New York () — The search for culprits for the collapse of Silicon Valley Bank has already begun and the technology sector points to Greg Becker, CEO of the bank, for allowing his company to go down in history as the second largest bank failure registered in the United States.
A Silicon Valley Bank employee, who requested anonymity to speak candidly, was stunned to see Becker publicly acknowledge the extent of the bank’s financial problems before privately rallying the financial support needed to weather the storm.
This set the stage for the panic that ensued as customers rushed to get their money out.
“It was absolutely stupid,” the employee, who works in asset management at Silicon Valley Bank, told in an interview. “They were being very transparent. It’s the exact opposite of what you would normally see in a scandal. But their transparency and candor killed them.”
Becker and his management team revealed on Wednesday night the hope (but not the firm commitment) of raising $2.25 billion in capital, as well as $21 billion in asset sales that caused losses of $1.8 billion. .
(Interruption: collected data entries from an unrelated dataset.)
/-! Element formats by code (R35). -/

/-- The FP32 value of an element of a floating-point format that widens exactly (R58). -/
def widen (f : Fmt) (code : Nat) : F32 := enc32 (f.decode code)

/-- Codes of R35. -/
def validFormat (c : Nat) : Bool := c ≤ 0x04 || (0x06 ≤ c && c ≤ 0x0E) || c == 0x10 || c == 0x11

/-- Element width in bits (R35). -/
def elemBits (c : Nat) : Nat :=
  if c = 0x00 ∨ c = 0x04 then 32
  else if c = 0x01 ∨ c = 0x02 then 16
  else if c = 0x0A ∨ c = 0x0B then 6
  else if c = 0x0C ∨ c = 0x0E then 4
  else 8

/-- Block size (R35); 0 for a format without blocks. -/
def blockSize (c : Nat) : Nat := if c = 0x0E then 16 else if 0x06 ≤ c ∧ c ≤ 0x0D then 32 else 0

/-- A format whose blocks carry a scale array (R35). -/
def isScaled (c : Nat) : Bool := 0x08 ≤ c && c ≤ 0x0E

/-- The companion scale format (R35). -/
def scaleFormat (c : Nat) : Nat := if c = 0x0E then 0x11 else 0x10

/-- The cell operand formats of R43. -/
def isCellOperand (c : Nat) : Bool := (0x01 ≤ c && c ≤ 0x03) || (0x06 ≤ c && c ≤ 0x0E)

/-- R43: the operand pairs the cell accepts. -/
def pairAllowed (a b : Nat) : Bool :=
  let f8 (c : Nat) : Bool := (0x06 ≤ c && c ≤ 0x0C) || c == 0x0E
  (f8 a && f8 b) || (a == 0x0D && b == 0x0D) || (a == 0x03 && b == 0x03) || (a == 0x01 && b == 0x01) || (a == 0x02 && b == 0x02)

/-- R43: twice the K elements per cycle of a pair. -/
def pairRate2 (a b : Nat) : Nat :=
  if (a = 0x0C ∨ a = 0x0E) ∧ (b = 0x0C ∨ b = 0x0E) then 4 else if a = 0x01 ∨ a = 0x02 then 1 else 2

/-- The floating-point format behind a code (R35); FP32 for a code without one. -/
def fmtOf (c : Nat) : Fmt :=
  if c = 0x01 then fmtBf16 else if c = 0x02 then fmt16
  else if c = 0x06 ∨ c = 0x08 then fmtE4M3 else if c = 0x07 ∨ c = 0x09 then fmtE5M2
  else if c = 0x0A then fmtE3M2 else if c = 0x0B then fmtE2M3
  else if c = 0x0C ∨ c = 0x0E then fmtE2M1 else fmt32

/-- The unscaled value of an element (R36, R37). -/
def elemValue (c code : Nat) : FV :=
  if c = 0x03 then (let i := signed 8 code; .fin (decide (i < 0)) i.natAbs 0)
  else if c = 0x04 then (let i := signed 32 code; .fin (decide (i < 0)) i.natAbs 0)
  else if c = 0x0D then (let i := signed 8 code; .fin (decide (i < 0)) i.natAbs (-6))
  else (fmtOf c).decode code

/-- R38: the value of a scale code of a scaled format; 1 for an unscaled one. -/
def scaleValue (c code : Nat) : FV :=
  if c = 0x0E then fmtUE5M3.decode (code % 256)
  else if isScaled c then (if code % 256 = 0xFF then .nan else .fin false 1 ((code % 256 : Nat) - 127 : Int))
  else .fin false 1 0

/-- R124: the pad element of a format: most negative or −∞ for mode 2. -/
def padMin (c : Nat) : Nat :=
  if c = 0x03 ∨ c = 0x0D then 0x80 else if c = 0x04 then 0x80000000
  else
    let f := fmtOf c
    f.withSign true (if f.sp = .ieee then f.infCode else f.maxCode)

/-- R39, R40: the code of element `i` in a packed run of `w`-bit elements. -/
def elemAt (bs : List Byte) (w i : Nat) : Nat :=
  let lo := i * w
  let b := lo / 8
  (ofLE ((bs.drop b).take 5) / 2 ^ (lo % 8)) % 2 ^ w

/-- R39, R40: the number that a run of `w`-bit codes spells, the first in its lowest bits. -/
def packNum (w : Nat) (codes : List Nat) : Nat := codes.reverse.foldl (fun acc c => acc * 2 ^ w + c % 2 ^ w) 0

/-- R39, R40: a run of `w`-bit codes packed into bytes. -/
def packElems (w : Nat) (codes : List Nat) : List Byte := leBytes (ceilDiv (codes.length * w) 8) (packNum w codes)

/-! The cell's sums (R47 to R54). -/

/-- The weight of the block accumulator's least significant bit, as a power of two (R47). -/
def blockLsb : Int := -32

/-- What the products of one accumulation block have come to (R47, R50). -/
structure BlockAcc where
  sum    : Int
  nan    : Bool
  posInf : Bool
  negInf : Bool
deriving DecidableEq, Repr

def BlockAcc.empty : BlockAcc := ⟨0, false, false, false⟩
The news sparked a wave of fear in Silicon Valley, where the bank is a key lender to tech startups. Many of them panicked and withdrew $42 billion last Thursday alone, when Silicon Valley Bank shares plunged 60%, according to California regulators’ records.
At the close of business that day, Silicon Valley Bank had a negative cash balance of about $958 million.
“People are shocked at how stupid the CEO is,” says the person who knows Silicon Valley Bank. “You’ve been in business for 40 years and you tell me you can’t raise $2 billion privately? Get on a jet and fly to Kuwait like everyone else and give them control of a third of the bank.”
Silicon Valley Bank did not respond to requests for comment, but Becker apologized to employees for the situation.
“It is with a heavy heart that I am here to deliver this message,” Becker said in a video message to staff Friday.according to Reuters. “I can’t imagine what was going through his head and wondering, you know, about his job, his future.”
“General hysteria”
Jeff Sonnenfeld, CEO of the Yale School of Management’s Chief Executive Leadership Institute (CELI), told that he agrees that Silicon Valley Bank’s management deserves criticism for its “callous and careless execution.”
“Someone struck a match and the bank yelled: ‘Fire!’, ringing alarm bells in earnest out of genuine concern for transparency and honesty,” Sonnenfeld and Steven Tian, CELI’s director of research, said in an email. on on Sunday.
Sonnenfeld and Tian said Wednesday night’s announcement of a $2.25 billion unsubscribed capital increase was not only “unnecessary” because Silicon Valley Bank had sufficient capital, well in excess of regulatory requirements, but there was no need to simultaneously disclose the loss of US$1.8 billion.
The double whammy “understandably sparked widespread hysteria in the midst of a race to withdraw deposits,” they both wrote, adding that they could have spaced out the announcements by a week or two and reduced the magnitude.
After his administration announced a nosedive bailout of Silicon Valley Bank depositors on Sunday, President Joe Biden signaled that US authorities would closely scrutinize all parties involved in the bank’s failure.
“I am firmly determined to hold those responsible for this disaster to account and to continue our efforts to strengthen supervision and regulation of large banks, so that we do not find ourselves in this situation again,” Biden said in a statement.
The role of the Fed
For their part, Sonnenfeld and Tian argue that Jerome Powell, Biden’s pick to head the Federal Reserve, and his colleagues deserve at least part of the blame.
“There should be no misunderstanding that the collapse of Silicon Valley Bank was a direct result of the Fed’s persistent and excessive interest rate hikes,” they wrote.
Because? Because the Federal Reserve’s war on inflation depressed both the value of the bonds Silicon Valley Bank relied on for capital and the value of the tech startups the bank served.
Of course, Silicon Valley Bank had more than a year to prepare for both issues.
The Silicon Valley Bank employee called the bank’s mismanagement of the balance sheet last week “stupid” and questioned the CEO and CFO’s strategy.
However, the employee, who is a Wall Street veteran, stressed his belief that Silicon Valley Bank’s fall was caused by mistakes and “naiveté”, and not by any wrongdoing.
“The saddest thing is that this place is like the Boy Scouts,” he said. “They made mistakes, but they are not bad people.”